(Stored items)
****
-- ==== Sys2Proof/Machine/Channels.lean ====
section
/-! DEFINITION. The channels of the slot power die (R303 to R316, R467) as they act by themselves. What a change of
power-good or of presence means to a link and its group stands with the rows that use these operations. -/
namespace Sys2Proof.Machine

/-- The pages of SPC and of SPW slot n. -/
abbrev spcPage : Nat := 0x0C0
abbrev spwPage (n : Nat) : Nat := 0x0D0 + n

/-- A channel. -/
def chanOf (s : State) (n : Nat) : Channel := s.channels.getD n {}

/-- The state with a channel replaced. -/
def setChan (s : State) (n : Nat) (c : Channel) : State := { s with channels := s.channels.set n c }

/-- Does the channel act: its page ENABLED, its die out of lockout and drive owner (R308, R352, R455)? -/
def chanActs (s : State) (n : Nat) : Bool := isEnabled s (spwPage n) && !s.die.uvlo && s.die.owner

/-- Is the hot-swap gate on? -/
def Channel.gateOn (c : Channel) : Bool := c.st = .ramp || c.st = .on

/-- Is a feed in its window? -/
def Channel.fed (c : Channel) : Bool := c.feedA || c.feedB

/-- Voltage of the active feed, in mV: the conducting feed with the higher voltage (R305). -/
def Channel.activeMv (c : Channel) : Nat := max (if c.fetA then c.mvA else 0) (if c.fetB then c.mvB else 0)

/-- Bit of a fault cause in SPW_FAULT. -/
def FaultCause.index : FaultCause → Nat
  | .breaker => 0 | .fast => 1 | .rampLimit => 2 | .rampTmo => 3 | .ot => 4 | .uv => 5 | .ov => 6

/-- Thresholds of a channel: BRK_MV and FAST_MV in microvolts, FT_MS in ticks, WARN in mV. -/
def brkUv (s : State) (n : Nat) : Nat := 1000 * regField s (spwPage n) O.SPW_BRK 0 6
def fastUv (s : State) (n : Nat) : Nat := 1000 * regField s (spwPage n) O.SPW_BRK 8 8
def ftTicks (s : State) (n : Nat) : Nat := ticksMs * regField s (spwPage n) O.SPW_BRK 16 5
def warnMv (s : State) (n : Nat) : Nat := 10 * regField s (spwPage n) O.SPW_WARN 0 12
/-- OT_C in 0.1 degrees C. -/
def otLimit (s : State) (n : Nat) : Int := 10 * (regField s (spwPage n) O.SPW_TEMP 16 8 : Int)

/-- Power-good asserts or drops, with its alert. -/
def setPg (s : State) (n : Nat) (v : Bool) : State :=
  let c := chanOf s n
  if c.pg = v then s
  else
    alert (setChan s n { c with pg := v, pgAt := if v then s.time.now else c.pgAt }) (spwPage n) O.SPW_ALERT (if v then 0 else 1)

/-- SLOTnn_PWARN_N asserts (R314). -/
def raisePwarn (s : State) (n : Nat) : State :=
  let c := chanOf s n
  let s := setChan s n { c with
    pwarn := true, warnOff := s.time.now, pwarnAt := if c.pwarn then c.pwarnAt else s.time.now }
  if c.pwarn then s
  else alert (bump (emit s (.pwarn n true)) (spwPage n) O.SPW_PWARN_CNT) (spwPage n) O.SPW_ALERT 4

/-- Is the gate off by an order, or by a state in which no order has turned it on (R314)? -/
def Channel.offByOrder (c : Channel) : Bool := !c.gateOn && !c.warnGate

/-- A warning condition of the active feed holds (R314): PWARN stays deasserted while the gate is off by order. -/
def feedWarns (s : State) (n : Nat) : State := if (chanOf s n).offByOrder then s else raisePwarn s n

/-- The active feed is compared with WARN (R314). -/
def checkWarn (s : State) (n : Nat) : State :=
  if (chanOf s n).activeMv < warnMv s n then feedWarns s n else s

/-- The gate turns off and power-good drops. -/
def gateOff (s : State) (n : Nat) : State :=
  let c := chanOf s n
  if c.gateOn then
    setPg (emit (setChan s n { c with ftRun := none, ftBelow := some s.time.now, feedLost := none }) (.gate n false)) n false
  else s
****
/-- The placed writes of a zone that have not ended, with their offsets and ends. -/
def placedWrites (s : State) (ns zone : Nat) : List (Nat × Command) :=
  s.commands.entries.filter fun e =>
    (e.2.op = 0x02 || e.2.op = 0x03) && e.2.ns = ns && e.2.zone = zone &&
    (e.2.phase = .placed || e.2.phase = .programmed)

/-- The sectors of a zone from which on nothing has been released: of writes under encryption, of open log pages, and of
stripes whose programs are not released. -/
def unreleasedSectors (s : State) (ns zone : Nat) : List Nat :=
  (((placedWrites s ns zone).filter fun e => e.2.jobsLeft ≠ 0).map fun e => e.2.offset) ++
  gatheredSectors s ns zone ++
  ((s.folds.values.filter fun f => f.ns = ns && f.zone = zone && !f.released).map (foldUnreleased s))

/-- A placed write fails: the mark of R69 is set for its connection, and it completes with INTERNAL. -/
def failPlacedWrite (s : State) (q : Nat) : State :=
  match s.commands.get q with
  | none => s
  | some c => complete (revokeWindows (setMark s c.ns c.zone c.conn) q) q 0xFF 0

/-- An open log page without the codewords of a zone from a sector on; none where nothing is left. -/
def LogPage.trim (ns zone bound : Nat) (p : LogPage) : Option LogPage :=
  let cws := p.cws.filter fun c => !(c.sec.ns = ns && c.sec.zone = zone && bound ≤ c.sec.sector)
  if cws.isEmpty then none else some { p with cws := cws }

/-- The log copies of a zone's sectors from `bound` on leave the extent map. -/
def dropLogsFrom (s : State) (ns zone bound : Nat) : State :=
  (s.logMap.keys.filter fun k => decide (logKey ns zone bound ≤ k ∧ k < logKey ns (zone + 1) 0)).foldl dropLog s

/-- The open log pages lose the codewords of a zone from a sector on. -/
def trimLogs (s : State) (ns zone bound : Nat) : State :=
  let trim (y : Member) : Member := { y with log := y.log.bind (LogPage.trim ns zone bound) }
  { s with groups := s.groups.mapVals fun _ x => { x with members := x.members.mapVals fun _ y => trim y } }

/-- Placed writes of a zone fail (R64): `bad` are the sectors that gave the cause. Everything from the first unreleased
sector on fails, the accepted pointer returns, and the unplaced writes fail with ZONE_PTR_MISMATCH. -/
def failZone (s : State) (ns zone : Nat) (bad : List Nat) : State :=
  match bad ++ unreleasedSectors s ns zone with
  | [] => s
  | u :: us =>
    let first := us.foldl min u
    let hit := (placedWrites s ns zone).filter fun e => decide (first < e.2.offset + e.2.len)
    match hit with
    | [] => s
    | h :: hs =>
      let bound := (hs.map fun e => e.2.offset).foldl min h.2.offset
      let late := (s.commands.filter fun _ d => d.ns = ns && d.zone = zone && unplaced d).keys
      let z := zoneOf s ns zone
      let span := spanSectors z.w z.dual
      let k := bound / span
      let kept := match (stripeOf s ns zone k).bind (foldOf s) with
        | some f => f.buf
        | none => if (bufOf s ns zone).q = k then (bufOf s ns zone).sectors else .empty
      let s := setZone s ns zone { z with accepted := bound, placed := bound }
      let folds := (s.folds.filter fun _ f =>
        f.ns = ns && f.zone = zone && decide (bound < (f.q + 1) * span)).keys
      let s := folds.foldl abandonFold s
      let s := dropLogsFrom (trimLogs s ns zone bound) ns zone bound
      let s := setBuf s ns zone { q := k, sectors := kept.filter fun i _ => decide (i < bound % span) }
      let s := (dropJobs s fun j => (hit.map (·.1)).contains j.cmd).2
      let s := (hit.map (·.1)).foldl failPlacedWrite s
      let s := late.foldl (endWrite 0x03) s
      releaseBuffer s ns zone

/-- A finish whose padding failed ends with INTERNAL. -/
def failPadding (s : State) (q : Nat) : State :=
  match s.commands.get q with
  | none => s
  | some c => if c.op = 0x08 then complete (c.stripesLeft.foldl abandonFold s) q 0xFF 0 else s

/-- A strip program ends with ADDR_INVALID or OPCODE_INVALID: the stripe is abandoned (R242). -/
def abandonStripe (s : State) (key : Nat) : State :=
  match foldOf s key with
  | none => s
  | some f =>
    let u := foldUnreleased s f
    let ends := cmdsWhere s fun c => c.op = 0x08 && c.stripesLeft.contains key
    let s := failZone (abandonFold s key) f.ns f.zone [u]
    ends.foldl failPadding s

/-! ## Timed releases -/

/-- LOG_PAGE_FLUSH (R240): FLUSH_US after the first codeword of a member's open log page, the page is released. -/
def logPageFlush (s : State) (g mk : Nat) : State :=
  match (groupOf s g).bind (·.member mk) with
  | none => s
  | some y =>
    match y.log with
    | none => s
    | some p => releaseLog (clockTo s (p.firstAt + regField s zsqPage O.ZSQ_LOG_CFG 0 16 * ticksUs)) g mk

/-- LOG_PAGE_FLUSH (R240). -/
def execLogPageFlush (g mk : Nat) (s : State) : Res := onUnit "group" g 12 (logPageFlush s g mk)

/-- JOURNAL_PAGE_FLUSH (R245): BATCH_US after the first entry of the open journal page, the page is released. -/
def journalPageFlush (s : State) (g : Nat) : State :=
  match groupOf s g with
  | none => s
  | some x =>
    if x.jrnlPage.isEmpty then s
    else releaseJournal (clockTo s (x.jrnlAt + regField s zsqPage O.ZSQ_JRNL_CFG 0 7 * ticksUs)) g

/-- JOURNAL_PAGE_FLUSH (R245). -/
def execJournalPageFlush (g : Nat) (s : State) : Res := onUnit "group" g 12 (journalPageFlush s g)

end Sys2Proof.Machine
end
****
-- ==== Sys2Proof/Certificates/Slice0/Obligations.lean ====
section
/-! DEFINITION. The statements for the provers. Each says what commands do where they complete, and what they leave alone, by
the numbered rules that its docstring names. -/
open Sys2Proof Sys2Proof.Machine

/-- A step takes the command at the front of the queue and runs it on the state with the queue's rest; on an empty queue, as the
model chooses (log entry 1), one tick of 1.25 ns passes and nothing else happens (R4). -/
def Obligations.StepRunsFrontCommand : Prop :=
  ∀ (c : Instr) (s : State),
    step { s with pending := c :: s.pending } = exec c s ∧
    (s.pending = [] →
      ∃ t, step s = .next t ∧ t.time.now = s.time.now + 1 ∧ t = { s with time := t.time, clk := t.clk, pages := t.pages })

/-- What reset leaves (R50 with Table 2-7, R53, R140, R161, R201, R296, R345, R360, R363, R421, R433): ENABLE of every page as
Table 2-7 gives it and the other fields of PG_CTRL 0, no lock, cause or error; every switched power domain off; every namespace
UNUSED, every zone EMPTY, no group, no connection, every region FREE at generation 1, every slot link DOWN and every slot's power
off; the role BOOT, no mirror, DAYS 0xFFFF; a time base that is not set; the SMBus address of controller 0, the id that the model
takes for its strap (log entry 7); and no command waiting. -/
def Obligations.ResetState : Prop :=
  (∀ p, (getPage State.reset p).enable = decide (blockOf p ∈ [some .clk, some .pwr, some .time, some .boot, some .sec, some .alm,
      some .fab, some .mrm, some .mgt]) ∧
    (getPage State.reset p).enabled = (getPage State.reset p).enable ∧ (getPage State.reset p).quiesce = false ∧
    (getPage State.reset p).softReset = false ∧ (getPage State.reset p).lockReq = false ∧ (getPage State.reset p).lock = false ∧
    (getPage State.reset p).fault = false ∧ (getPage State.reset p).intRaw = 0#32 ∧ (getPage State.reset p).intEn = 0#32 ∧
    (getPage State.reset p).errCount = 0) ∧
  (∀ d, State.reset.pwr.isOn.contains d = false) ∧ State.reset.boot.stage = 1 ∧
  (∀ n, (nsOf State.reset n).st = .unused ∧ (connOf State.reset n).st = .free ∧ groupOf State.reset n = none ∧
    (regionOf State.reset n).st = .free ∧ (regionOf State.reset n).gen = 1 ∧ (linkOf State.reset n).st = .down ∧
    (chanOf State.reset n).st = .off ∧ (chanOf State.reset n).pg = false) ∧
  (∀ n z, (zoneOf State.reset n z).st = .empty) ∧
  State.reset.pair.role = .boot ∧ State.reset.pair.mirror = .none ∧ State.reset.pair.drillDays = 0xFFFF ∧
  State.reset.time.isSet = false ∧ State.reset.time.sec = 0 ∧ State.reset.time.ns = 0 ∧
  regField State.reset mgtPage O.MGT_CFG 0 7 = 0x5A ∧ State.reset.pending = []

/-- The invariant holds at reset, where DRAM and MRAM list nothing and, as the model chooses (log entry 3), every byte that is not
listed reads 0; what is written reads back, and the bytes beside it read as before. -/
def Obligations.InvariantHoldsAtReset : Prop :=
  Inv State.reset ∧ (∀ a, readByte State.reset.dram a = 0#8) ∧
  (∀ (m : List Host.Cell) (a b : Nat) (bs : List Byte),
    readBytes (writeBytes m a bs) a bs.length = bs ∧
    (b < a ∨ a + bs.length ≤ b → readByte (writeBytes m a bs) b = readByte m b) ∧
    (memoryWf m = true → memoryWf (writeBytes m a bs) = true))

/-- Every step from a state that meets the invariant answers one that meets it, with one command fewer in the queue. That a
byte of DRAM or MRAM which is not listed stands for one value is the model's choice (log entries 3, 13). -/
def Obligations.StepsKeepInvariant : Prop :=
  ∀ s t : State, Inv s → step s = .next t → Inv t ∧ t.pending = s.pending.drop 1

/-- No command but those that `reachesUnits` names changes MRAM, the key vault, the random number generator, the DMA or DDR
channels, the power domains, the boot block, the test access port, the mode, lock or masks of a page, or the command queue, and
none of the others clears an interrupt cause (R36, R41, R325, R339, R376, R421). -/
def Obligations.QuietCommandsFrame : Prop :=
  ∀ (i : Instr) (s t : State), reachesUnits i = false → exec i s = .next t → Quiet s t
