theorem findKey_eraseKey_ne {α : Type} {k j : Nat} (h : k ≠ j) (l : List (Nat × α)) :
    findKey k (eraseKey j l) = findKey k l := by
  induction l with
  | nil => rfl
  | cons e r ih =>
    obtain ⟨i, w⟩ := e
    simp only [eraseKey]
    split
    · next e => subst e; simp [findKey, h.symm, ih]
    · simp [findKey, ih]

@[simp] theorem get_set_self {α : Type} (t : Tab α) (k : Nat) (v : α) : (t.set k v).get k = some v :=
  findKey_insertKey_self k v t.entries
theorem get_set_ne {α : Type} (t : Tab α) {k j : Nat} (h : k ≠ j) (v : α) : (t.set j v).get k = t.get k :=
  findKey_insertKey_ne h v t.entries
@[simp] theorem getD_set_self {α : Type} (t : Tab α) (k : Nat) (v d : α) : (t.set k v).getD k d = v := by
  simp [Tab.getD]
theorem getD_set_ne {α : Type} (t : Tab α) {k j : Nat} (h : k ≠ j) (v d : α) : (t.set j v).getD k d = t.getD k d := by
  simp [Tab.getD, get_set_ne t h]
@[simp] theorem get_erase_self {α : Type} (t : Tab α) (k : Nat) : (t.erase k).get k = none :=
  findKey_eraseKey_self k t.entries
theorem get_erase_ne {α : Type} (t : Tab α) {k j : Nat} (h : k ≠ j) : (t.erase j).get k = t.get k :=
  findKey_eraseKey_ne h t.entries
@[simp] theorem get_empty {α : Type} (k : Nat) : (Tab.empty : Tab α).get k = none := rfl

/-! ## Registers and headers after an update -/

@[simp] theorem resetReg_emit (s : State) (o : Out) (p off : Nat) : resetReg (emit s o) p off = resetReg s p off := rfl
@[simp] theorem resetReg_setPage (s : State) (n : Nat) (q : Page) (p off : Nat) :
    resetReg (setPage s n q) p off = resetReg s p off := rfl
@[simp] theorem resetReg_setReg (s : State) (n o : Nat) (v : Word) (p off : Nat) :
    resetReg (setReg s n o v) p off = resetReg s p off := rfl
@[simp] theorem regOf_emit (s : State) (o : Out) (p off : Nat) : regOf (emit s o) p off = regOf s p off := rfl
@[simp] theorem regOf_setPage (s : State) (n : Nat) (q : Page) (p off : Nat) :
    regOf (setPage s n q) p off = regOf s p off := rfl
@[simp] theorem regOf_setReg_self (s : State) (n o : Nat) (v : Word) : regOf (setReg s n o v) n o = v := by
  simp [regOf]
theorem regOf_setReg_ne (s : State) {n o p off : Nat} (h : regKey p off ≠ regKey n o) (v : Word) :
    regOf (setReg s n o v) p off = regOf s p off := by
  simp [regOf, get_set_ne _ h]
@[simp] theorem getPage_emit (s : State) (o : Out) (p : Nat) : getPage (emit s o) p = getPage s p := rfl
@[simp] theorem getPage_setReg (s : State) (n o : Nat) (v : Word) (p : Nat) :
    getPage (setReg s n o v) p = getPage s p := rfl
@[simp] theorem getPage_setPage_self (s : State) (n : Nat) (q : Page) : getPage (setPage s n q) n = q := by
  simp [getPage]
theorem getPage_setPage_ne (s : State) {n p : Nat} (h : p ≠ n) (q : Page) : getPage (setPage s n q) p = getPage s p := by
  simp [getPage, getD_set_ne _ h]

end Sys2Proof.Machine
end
****
_Work order:_ Reproduce, word for word and in full, only the lines above that start at the line with "(memoryWf m = true" and run through the line with "t.pending = s.pending.drop 1", both ends included.

_Your solution:_
    (memoryWf m = true → memoryWf (writeBytes m a bs) = true))

/-- Every step from a state that meets the invariant answers one that meets it, with one command fewer in the queue. That a
byte of DRAM or MRAM which is not listed stands for one value is the model's choice (log entries 3, 13). -/
def Obligations.StepsKeepInvariant : Prop :=
  ∀ s t : State, Inv s → step s = .next t → Inv t ∧ t.pending = s.pending.drop 1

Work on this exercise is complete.